Je ne dirais pas que ces mesures mettent directement en danger la sécurité de la population. En revanche, elles augmentent les risques opérationnels. Si nous disposons de moins de moyens pour investir, nous sommes par exemple contraints d'utiliser nos appareils de mesure plus longtemps. Les projets liés au cycle de vie des infrastructures, comme le renouvellement indispensable des radars météorologiques, sont particulièrement menacés par les économies envisagées. Si ces équipements ne sont pas remplacés à temps, la précision des prévisions pourrait s'en ressentir, avec à la clé des dommages potentiellement plus importants. Une telle situation ne serait dans l'intérêt ni de l'économie suisse ni de la population.

Le plan d’allègement budgétaire prévoit également des coupes dans de nombreuses mesures climatiques et environnementales, tandis que les projets de loi sur le climat sont régulièrement rejetés par le peuple et le Parlement. Cela vous frustre-t-il?
Je pense que la vague de chaleur actuelle contribue aussi à une certaine prise de conscience dans les milieux bourgeois.

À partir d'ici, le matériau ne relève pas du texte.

/-- The word of an instruction; an event has none. -/
def encode : Instr → Option (BitVec 64)
  | .iadd f => some (f.toWord 0x000)
  | .iaddI f => some (f.toWord 0x040)
  | .isub f => some (f.toWord 0x001)
  | .isubI f => some (f.toWord 0x041)
  | .iaddc f => some (f.toWord 0x002)
  | .isubb f => some (f.toWord 0x003)
  | .imul f => some (f.toWord 0x004)
  | .imulI f => some (f.toWord 0x044)
  | .imulh f => some (f.toWord 0x005)
  | .imad f => some (f.toWord 0x006)
  | .imadw f => some (f.toWord 0x007)
  | .imin f => some (f.toWord 0x008)
  | .iminI f => some (f.toWord 0x048)
  | .imax f => some (f.toWord 0x009)
  | .imaxI f => some (f.toWord 0x049)
  | .iabs f => some (f.toWord 0x00A)
  | .ineg f => some (f.toWord 0x00B)
  | .isat f => some (f.toWord 0x00C)
  | .shl f => some (f.toWord 0x00D)
  | .shlI f => some (f.toWord 0x04D)
  | .shr f => some (f.toWord 0x00E)
  | .shrI f => some (f.toWord 0x04E)
  | .shra f => some (f.toWord 0x00F)
  | .shraI f => some (f.toWord 0x04F)
  | .rot f => some (f.toWord 0x010)
  | .rotI f => some (f.toWord 0x050)
  | .shw f => some (f.toWord 0x011)
  | .and f => some (f.toWord 0x012)
  | .andI f => some (f.toWord 0x052)
  | .or f => some (f.toWord 0x013)
  | .orI f => some (f.toWord 0x053)
  | .xor f => some (f.toWord 0x014)
  | .xorI f => some (f.toWord 0x054)
  | .andn f => some (f.toWord 0x015)
  | .andnI f => some (f.toWord 0x055)
  | .lut3 f => some (f.toWord 0x016)
  | .popc f => some (f.toWord 0x017)
  | .clz f => some (f.toWord 0x018)
  | .brev f => some (f.toWord 0x019)
  | .bfx f => some (f.toWord 0x01A)
  | .bfi f => some (f.toWord 0x01B)
  | .dot4 f => some (f.toWord 0x01C)
  | .dot8 f => some (f.toWord 0x01D)
  | .icmp f => some (f.toWord 0x01E)
  | .icmpI f => some (f.toWord 0x05E)
  | .sel f => some (f.toWord 0x01F)
  | .mov f => some (f.toWord 0x020)
  | .movi f => some (f.toWord 0x030)
  | .movh f => some (f.toWord 0x031)
  | .lea f => some (f.toWord 0x021)
  | .leaI f => some (f.toWord 0x061)
  | .ptrmk f => some (f.toWord 0x022)
  | .ptrfld f => some (f.toWord 0x023)
  | .plut f => some (f.toWord 0x024)
  | .fadd f => some (f.toWord 0x080)
  | .fsub f => some (f.toWord 0x081)
  | .fmul f => some (f.toWord 0x082)
  | .ffma f => some (f.toWord 0x083)
  | .fmin f => some (f.toWord 0x084)
  | .fmax f => some (f.toWord 0x085)
  | .frcp f => some (f.toWord 0x086)
  | .frsq f => some (f.toWord 0x087)
  | .fsqrt f => some (f.toWord 0x088)
  | .fexp2 f => some (f.toWord 0x089)
  | .flog2 f => some (f.toWord 0x08A)
  | .fsin f => some (f.toWord 0x08B)
  | .fcos f => some (f.toWord 0x08C)
  | .ftanh f => some (f.toWord 0x08D)
  | .fclass f => some (f.toWord 0x08E)
  | .fscale f => some (f.toWord 0x08F)
  | .fcmp f => some (f.toWord 0x090)
  | .fdot2 f => some (f.toWord 0x091)
  | .fcvt f => some (f.toWord 0x098)
  | .icvt f => some (f.toWord 0x099)
  | .fcvti f => some (f.toWord 0x09A)
  | .npack f => some (f.toWord 0x09C)
  | .nunpack f => some (f.toWord 0x09D)
  | .dualWord f => some (f.toWord)
  | .ld f => some (f.toWord 0x100)
  | .ldsx f => some (f.toWord 0x101)
  | .st f => some (f.toWord 0x102)
  | .ldx f => some (f.toWord 0x103)
  | .stx f => some (f.toWord 0x104)
  | .ldc f => some (f.toWord 0x105)
  | .pref f => some (f.toWord 0x106)
  | .ldRem f => some (f.toWord 0x107)
  | .amoAdd f => some (f.toWord 0x110)
  | .amoMin f => some (f.toWord 0x111)
  | .amoMax f => some (f.toWord 0x112)
  | .amoAnd f => some (f.toWord 0x113)
  | .amoOr f => some (f.toWord 0x114)
  | .amoXor f => some (f.toWord 0x115)
  | .amoExch f => some (f.toWord 0x116)
  | .amoFadd f => some (f.toWord 0x117)
  | .fence f => some (f.toWord 0x118)
  | .waitc f => some (f.toWord 0x119)
  | .waitt f => some (f.toWord 0x11A)
  | .rdgtc f => some (f.toWord 0x11B)
  | .invl1 f => some (f.toWord 0x11C)
  | .granset f => some (f.toWord 0x108)
  | .granclr f => some (f.toWord 0x109)
  | .sload f => some (f.toWord 0x180)
  | .sstore f => some (f.toWord 0x181)
  | .sgather f => some (f.toWord 0x182)
  | .sscatter f => some (f.toWord 0x183)
  | .spref f => some (f.toWord 0x184)
  | .bcopy f => some (f.toWord 0x188)
  | .bfill f => some (f.toWord 0x189)
  | .chsend f => some (f.toWord 0x190)
  | .chsendS f => some (f.toWord 0x190)
  | .chrecv f => some (f.toWord 0x191)
  | .chrecvS f => some (f.toWord 0x191)
  | .chpoll f => some (f.toWord 0x192)
  | .takeR f => some (f.toWord 0x198)
  | .takeS f => some (f.toWord 0x199)
  | .takeK f => some (f.toWord 0x19A)
  | .giveR f => some (f.toWord 0x19C)
  | .giveS f => some (f.toWord 0x19D)
  | .giveK f => some (f.toWord 0x19E)
  | .mxclaim f => some (f.toWord 0x200)
  | .mxfree f => some (f.toWord 0x201)
  | .mxldb f => some (f.toWord 0x202)
  | .mxmul f => some (f.toWord 0x203)
  | .mxdrain f => some (f.toWord 0x204)
  | .mxzero f => some (f.toWord 0x205)
  | .mxsave f => some (f.toWord 0x206)
  | .mxrest f => some (f.toWord 0x207)
  | .mxrd f => some (f.toWord 0x208)
  | .mxwr f => some (f.toWord 0x209)
  | .txbegin f => some (f.toWord 0x210)
  | .txend f => some (f.toWord 0x211)
  | .txendG f => some (f.toWord 0x211)
  | .txabort f => some (f.toWord 0x212)
  | .bra f => some (f.toWord 0x280)
  | .bru f => some (f.toWord 0x281)
  | .brd f => some (f.toWord 0x282)
  | .join f => some (f.toWord 0x283)
  | .brx f => some (f.toWord 0x284)
  | .call f => some (f.toWord 0x285)
  | .ret f => some (f.toWord 0x286)
  | .exit f => some (f.toWord 0x287)
  | .nop f => some (f.toWord 0x288)
  | .yield f => some (f.toWord 0x289)
  | .gjoin f => some (f.toWord 0x300)
  | .gleave f => some (f.toWord 0x301)
  | .gvote f => some (f.toWord 0x302)
  | .gshfl f => some (f.toWord 0x303)
  | .gred f => some (f.toWord 0x304)
  | .gelect f => some (f.toWord 0x305)
  | .barinit f => some (f.toWord 0x308)
  | .bararr f => some (f.toWord 0x309)
  | .barwait f => some (f.toWord 0x30A)
  | .barsync f => some (f.toWord 0x30B)
  | .bardrop f => some (f.toWord 0x30C)
  | .ringinit f => some (f.toWord 0x310)
  | .rput f => some (f.toWord 0x311)
  | .rget f => some (f.toWord 0x312)
  | .rfree f => some (f.toWord 0x313)
  | .launch f => some (f.toWord 0x318)
  | .launchPod f => some (f.toWord 0x318)
  | .fetcht f => some (f.toWord 0x319)
  | .cancel f => some (f.toWord 0x31A)
  | .nodesig f => some (f.toWord 0x31B)
  | .rdsr f => some (f.toWord 0x380)
  | .wrsr f => some (f.toWord 0x381)
  | .trap f => some (f.toWord 0x382)
  | .bkpt f => some (f.toWord 0x384)
  | .eret f => some (f.toWord 0x383)
  | .halt f => some (f.toWord 0x387)
  | .wlatch f => some (f.toWord 0x385)
  | .tlbinvPage f => some (f.toWord 0x386)
  | .tlbinvAsid f => some (f.toWord 0x386)
  | .tlbinvAll f => some (f.toWord 0x386)
  | .turnGrant _ _ => none
  | .loadDataReturn _ _ => none
  | .interruptTake _ _ => none
  | .walkAhead _ _ => none
  | .tlbinvComplete _ _ => none
  | .stageTransfer _ _ => none
  | .stageRetire _ _ => none
  | .barrowStart _ _ => none
  | .barrowTransfer _ _ => none
  | .barrowRetire _ _ => none
  | .podRetireReport _ _ _ => none
  | .mxldbPerform _ => none
  | .mxmulKstep _ => none
  | .matrixOpPerform _ => none
  | .drainApply _ => none
  | .drainRetire _ => none
  | .matrixClaimRelease _ => none
  | .gangRendezvousComplete _ _ => none
  | .takeGrant _ _ => none
  | .bankClearDone _ _ => none
  | .bankReturn _ _ => none
  | .granuleAccess _ _ _ => none
  | .channelSlotFull _ _ => none
  | .channelCreditReturn _ _ => none
  | .promotionRequest _ _ => none
  | .promotionAck _ _ => none
  | .txPrepare _ _ => none
  | .txDecide _ => none
  | .txCommitWrite _ _ => none
  | .txSingleBankCommit _ => none
  | .ejectHandoverDone _ _ => none
  | .boothTurn _ => none
  | .boothReturn _ _ => none
  | .repatriate _ _ => none
  | .boothTimeLimit _ _ => none
  | .handBackDone _ _ => none
  | .waittWake _ _ => none
  | .haltWake _ _ => none
  | .accessPerformed _ _ => none
  | .fillArrival _ _ => none
  | .bypassedRead _ _ => none
  | .lineWriteBack _ => none
  | .frameRelease _ _ => none
  | .packetArbitrate _ => none
  | .negativeResponse _ _ => none
  | .firewallDrainEnd _ => none
  | .faultRecordPost _ => none
  | .faultQueueFlush _ => none
  | .launchNotifyAccept _ => none
  | .placementDecision _ => none
  | .headAgeing _ _ => none
  | .paramFetch _ _ => none
  | .chunkRequest _ _ => none
  | .launchComplete _ => none
  | .preemptRequeue _ => none
  | .cancelEffect _ => none
  | .quantExpiry _ => none
  | .contextSave _ => none
  | .fnrstEnd _ => none
  | .wlatchComplete _ => none
  | .podRecordAppend _ => none
  | .podChunkRequest _ _ => none
  | .podComplete _ => none
  | .dispenseStart _ => none
  | .functionCoreRestart _ => none
  | .functionCoreCrash _ _ _ => none
  | .rootCoreCrash _ _ => none
  | .rootCoreRestart => none
  | .migrateUnit _ => none
  | .bootRetry _ => none
  | .mcfrel _ _ _ => none
  | .pfres _ _ => none
  | .engresResume _ _ _ => none
  | .engresPoison _ _ _ => none
  | .sramUncorrectable _ _ => none
  | .boothFailure _ => none
  | .pseudoChannelFailure _ _ _ => none
  | .fwctlWrite _ _ => none
  | .registerWrite _ _ _ _ => none
  | .nodeWrite _ _ _ => none
  | .lpreQueue _ _ => none
  | .lpreAll _ => none
  | .fnrst _ => none
  | .crierDeliver _ => none
  | .podMemberReport _ _ _ => none
  | .podMemberLost _ _ => none
  | .podDispatcherSilent _ => none
  | .podCancel _ _ _ => none
  | .powerOn _ => none
  | .manifestApply _ => none
  | .partitionReset _ => none
  | .networkBoot _ _ => none
  | .resizeRemove _ _ => none
  | .resizeAdd _ _ => none
  | .keyset _ => none
  | .keyclr _ => none
  | .attest _ => none
  | .meter _ => none
  | .health _ => none
  | .hcstart _ => none
  | .winexp _ => none
  | .strkey _ => none
  | .rotWatchdog _ => none
  | .meterAppend _ _ => none
  | .unitFailure _ => none
  | .podConfiguration _ => none
  | .flitReceive _ _ => none
  | .linkKeyAgree _ _ => none
  | .podJoin _ => none
  | .timeExchange _ => none
  | .tierPortFailure _ => none
  | .spdmGetVersion => none
  | .spdmGetCapabilities => none
  | .spdmNegotiateAlgorithms => none
  | .spdmGetMeasurements _ _ => none
  | .spdmUnsupported => none
  | .mgmtReadCrashRecords => none
  | .mgmtReadHealthLog => none
  | .mgmtReadMeteringLog _ => none
  | .mgmtBootStageReport => none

De nombreux agriculteurs sont désormais confrontés à des épisodes de sécheresse plus intenses, ce qui les sensibilise davantage à ces enjeux. Nous ne restons pas les bras croisés: des investissements importants sont réalisés dans les domaines de l'environnement et du climat. A titre personnel, j'estime qu'ils pourraient être encore plus conséquents. Mais ce n'est pas à moi d'en juger. Notre rôle consiste à fournir les bases techniques et scientifiques nécessaires. La mise en œuvre politique relève, elle, de la responsabilité d'autres acteurs. Nous pouvons en revanche continuer à rappeler l'urgence de la situation. Car plus nous perdons de temps et tardons à agir, plus le coût de l'inaction sera élevé.

Cet été marque-t-il un tournant?
J'espère que cet été caniculaire sera un électrochoc pour la population. Les scénarios climatiques annoncent clairement des périodes estivales plus chaudes et plus sèches. J'espère que cette prise de conscience se traduira par une volonté politique d'investir davantage dans ce domaine.